Wie kann die röm. Kath. Kirche eigentlich Ihre Authentizität belegen, bedeutend, dafür den wahren unverfälschten Darlegungen Gottes zu folgen? Wollen wir mal sehen, ob wir dazu ein wenig geschichtliches heranziehen können.

Gerade in den Anfängen des Christentums, gab es immer wieder extreme wirren und Verfolgungen, wonach sich auch belegbar, mehrer verschiedene Glaubens-Gruppierungen im Untergrund bildeten, die um die Vorherschaft kämpften.
Johannes z.B wurde von Petrus und Paulus auf´s schärfste difamiert und verfolgt als Sie merkten, das er sein eigenes Süppchen kochte. Er durfte bei Androhung des Todes nicht mehr nach Jerusalem zurückkehren. Und so wurden Ihre Evangelien zur Grundlage.
Aber war es nicht Johannes, der von Jesus wie sein wahrer Bruder behandelt wurde, die tiefgründigsten Gespräche mit Ihm führte und sogar den Auftrag von Jesus bei seiner Kreuzigung erhielt, auf Maria zu achten und mit Sicherheit dazu ausersehen war weiterhin seine Worte zu verbreiten? Hm nun ja.

Was aber taten Paulus und Petrus, nach dem letzten von Johannes angestachelten Aufstand, den Sie gerade noch niederschlagen konnten, Sie nahmen Ihm die letzte Möglichkeit, noch einen Versuch zu starten, Sie von Ihrem hohen Thron zu stürzen. Und zwar brachten Sie nach seiner Flucht eine Geschichte in Umlauf, wonach Johannes Hingerichtet worden war, man hatte ihn angeblich in einem Kessel voll Siedend Öl bei Lebendigen Leibe geworfen und was war passiert? Er ging nach Ihren Erzählungen aus dieser Strafe unversehrt hervor, ein Wunder würden wir heute meinen, aber nach diesem Ereignis, so erzählte man weiter, flößte man Ihm einen speziellen Trank ein und er starb unter Pein und Flüchen, was für ein Trank, fragen wir uns da und warum starb er unter Pein und Flüchen?

Zur Erklährung:
Dieser Trank der angeblich Anwendung fand, entleibte Luziferaner jeglicher Art, denn zur damaligen Zeit, nahm man an, das wenn jemand aus so einer Hinrichtung lebend und unversehrt hervor ging, er ein Dämon oder sonstiges Übel war und zur Prüfung dieser Unsäglichkeit, flößte man Ihm diesen speziellen Trank ein, der daraus resultierende qualvolle Tod, bestätigte dann die gehegte Vermutung.

Zu dieser angeblichen bezifferten Zeit seiner Hinrichtung aber, weilte Johannes schon in Trogir wohin Ihn seine Flucht nach dem Aufstand geführt hatte, aber blieb Ihm zur Verteidigung und zur Klährung dieser bösartigen Behauptung keine Zeit und Möglichkeit mehr, denn hätte er den Weg zurück gewählt, währe er mit großer Wahrscheinlichkeit von den dortigen Menschen als Dämon angesehn worden, der Sie verführen und täuschen wollte und man hätte Ihn getötet.
Sein Ruf war zerstört, sein Leben bedroht. Er konnte nur noch im geheimen agieren und seine Christlichen Lehren verbreiten, was er auch viele Jahre in Trogir und Umgebung tat.
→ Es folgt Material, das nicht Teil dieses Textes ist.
/-- A hit under a hint (R205). -/
def l1Touch (s : State) (cl : Nat) (l : L1Line) (h : Hint) : State :=
  match h with
  | .none => { l1Put s cl { l with recency := s.seq + 1 } with seq := s.seq + 1 }
  | .keep => { l1Put s cl { l with recency := s.seq + 1, keep := true } with seq := s.seq + 1 }
  | .stream | .bypass => s

/-- Whether a partition is the only one with a resident block on a cluster, which gives it every L1 way and every
scoreboard entry (R203, R219). A saved block is not resident (R368). DEDUCED: a partition whose quota gives it a range there but
which has no unsaved block on the cluster does not count (log 85). -/
def aloneOn (s : State) (cl partition : Nat) : Bool :=
  let here := s.blocks.filter fun e => e.2.cluster == cl && !e.2.saved
  here.any (fun e => e.2.partition == partition) && here.all fun e => e.2.partition == partition

/-- The L1 ways of a quota's range (R397). -/
def Quota.ways (q : Quota) : List Nat := (List.range q.l1cnt).map fun i => q.l1base + i

/-- The L1 ways of each set that a partition may use on a cluster (R203). -/
def l1Ways (s : State) (cl partition : Nat) : List Nat :=
  if aloneOn s cl partition then List.range 8 else (s.partition partition).quota.ways

/-- The next victim among some lines: the least recent, a protected one only where all are protected (R205). -/
def l1Victim (l : List L1Line) : Option L1Line :=
  let open' := l.filter fun x => !x.keep
  if open'.isEmpty then l1Oldest l else l1Oldest open'

/-- The way that a fill takes among those that its partition may use in a set: the lowest that holds no line, else that of the
least recently used line in them, whichever partition filled it while the ways were its own (R202, R203, R205). -/
def l1Way (ways : List Nat) (set : List L1Line) : Option Nat :=
  match ways.find? fun w => !set.any fun x => x.way == w with
  | some w => some w
  | none => (l1Victim (set.filter fun x => ways.contains x.way)).map (·.way)

/-- A fill under a hint (R203, R205). -/
def l1Fill (s : State) (cl : Nat) (l : L1Line) (h : Hint) : State :=
  let c := s.cluster cl
  let others := c.l1.filter fun x => !x.same l
  let inSet := fun (x : L1Line) => l1Set x.line == l1Set l.line
  match if h == .bypass then none else l1Way (l1Ways s cl l.partition) (others.filter inSet) with
  | none => s
  | some w =>
    let rest := others.filter fun x => !(inSet x && x.way == w)
    { s.setCluster cl { c with l1 := rest ++ [{ l with recency := if h == .stream then 0 else s.seq + 1, way := w,
                                                       keep := h == .keep, filled := s.cycle }] } with seq := s.seq + 1 }

/-- Lines of a cluster dropped. -/
def l1Drop (s : State) (cl : Nat) (drop : L1Line → Bool) : State :=
  let c := s.cluster cl
  s.setCluster cl { c with l1 := c.l1.filter fun x => !drop x }

/-- Lines of every cluster dropped. -/
def l1DropAll (s : State) (drop : L1Line → Bool) : State :=
  { s with clusters := teach s.clusters (fun c => { c with l1 := c.l1.filter fun x => !drop x }) {} }

/-- An acquire at .sheet or wider invalidates the partition's .gl and .vt lines in the cluster; sealed lines of another
package and .cn lines stay (R329, R441). -/
def acquireInvalidate (s : State) (cl partition : Nat) : State :=
  l1Drop s cl fun l => l.partition == partition && !l.cn && !l.kept

/-- The bytes of a line at home, by offset. -/
def lineBytes (s : State) (line : Nat) : Tab Byte :=
  (s.mem.filter fun e => e.1 / 256 == line).map fun e => (e.1 % 256, e.2)

/-- Whether a line holds a lost block. -/
def lineLost (s : State) (line : Nat) : Bool := s.lost.any fun b => b / 8 == line

-- ===== the LLC =====

/-- The sets of an LLC slice: 1536 MiB in 16 ways of 256-byte lines (R3, R397). -/
def llcSets : Nat := 393216

/-- Two LLC lines lie in one set of one slice. The set that a line indexes is free (log 22). -/
def LlcLine.sameSet (a b : LlcLine) : Bool :=
  a.die == b.die && Config.llcSet a.line % llcSets == Config.llcSet b.line % llcSets

/-- Two LLC lines are one: same address and owner. -/
def LlcLine.same (a b : LlcLine) : Bool := a.line == b.line && a.owner == b.owner && a.remote == b.remote && a.ver == b.ver &&
  a.win == b.win && a.filler == b.filler

/-- The owner of the ways that a fill takes: the partition, or the shared group 8 for a shared sealed page (R399). -/
def llcOwner (partition : Nat) (shared : Bool) : Nat := if shared then 8 else partition

/-- The LLC ways of each set that an owner holds (R397). -/
def llcWays (s : State) (owner : Nat) : List Nat :=
  let q := (s.partition owner).quota
  if owner = 8 then (List.range s.shrWcnt).map fun i => s.shrWbase + i else (List.range q.wcnt).map fun i => q.wbase + i

/-- The next victim among some LLC lines (R205, R228). -/
def llcVictim (l : List LlcLine) : Option LlcLine :=
  let open' := l.filter fun x => !x.keep
  (if open'.isEmpty then l else open').foldl (fun (m : Option LlcLine) x =>
    match m with
    | none => some x
    | some y => if x.recency ≤ y.recency then some x else some y) none

/-- The way that a fill takes among its owner's in a set of the LLC: the lowest that holds no line, else the next victim's
(R399). -/
def llcWay (ways : List Nat) (set : List LlcLine) : Option Nat :=
  match ways.find? fun w => !set.any fun x => x.way == w with
  | some w => some w
  | none => (llcVictim (set.filter fun x => ways.contains x.way)).map (·.way)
Also wir sehen, eine nicht besonders feine Englische Art und Weise, seine Meinung zu verbreiten oder zu vertreten. Was sehen wir hier? Subjektivität und Macht. Ich glaube, ich muß hier nicht die weiteren Freveltaten anbringen, die sich bis in unsere Zeit hingezogen haben, durch Wort und Tat. Aber, wenn sich schon die Anfänge derart gestalten, sind wir dann selbst auf dem richtigen Weg?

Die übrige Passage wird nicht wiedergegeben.